A locus at 9p24, also a region with no obvious candidate gene, was also found associated with CRC in the original ARCTIC report (7) and was replicated in the Colorectal Cancer Family Registry (19). However, since this association was not observed in some of the ARCTIC replication populations, this association may not exist in all populations.

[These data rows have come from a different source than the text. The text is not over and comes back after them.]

/-- A window-table entry reads what was written to it. -/
theorem readW_writeW_self (s : State) (w : Win) (v : Word) : readW (writeW s w v) w = v := by simp [readW, writeW]

/-- Every other window-table entry reads as before. -/
theorem readW_writeW_ne (s : State) (w x : Win) (v : Word) (h : x ≠ w) : readW (writeW s w v) x = readW s x := by
  have hne : w.toNat ≠ x.toNat := fun e => h (BitVec.eq_of_toNat_eq e.symm)
  simp only [readW, writeW, Vector.getElem_set_ne _ _ hne]

end Sys2Proof.Machine
end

A number of the subsequently reported loci fall within or close to a gene (18q21: SMAD7; 15q13.3: CRAC1, 8q23.3: EIF3H; 14q22.2: BMP4; 16q22.1: CDH1; and 19q13.1: RHPN2). SMAD7 is known to act as an intracellular antagonist of TGF signaling and perturbation of its expression had been shown to affect CRC progression (9). EIF3H regulates cell growth and viability (11). CRAC1 had already been linked to hereditary mixed polyposis syndrome and CRC in Ashkenazi Jews (10). However, the other associated loci (10p14, 11q23.1, 18q23, 20p12.3), similarly to 8q24 and 9p24, lie in intergenic regions with no known biological relevance. Thus, a large amount of work is needed to understand the biological mechanisms underlying these associations.
Research Needs
However, before functional studies can be initiated, re-sequencing and fine-mapping efforts are needed to identity the best candidate causal variants at these newly identified eleven loci. Moreover, very little information is also available on the generalization of these associations to ethic/racial groups other than whites. The only exception is rs6983267 at 8q24, which has been shown to be consistently associated with CRC among the five ethnic/racial populations in the Multiethnic Cohort (Japanese Americans, Native Hawaiians, African Americans, Whites and Latinos) (17) and to be the best candidate variants in the region (18). Tenesa et al. (12) have also suggested that rs3802842 at 11q23 may not be associated with CRC in Japanese. Fine-mapping studies in populations with different LD structures are potentially very useful to identify the true causal variant at a particular locus, as well as novel ethnic/racial-specific risk alleles.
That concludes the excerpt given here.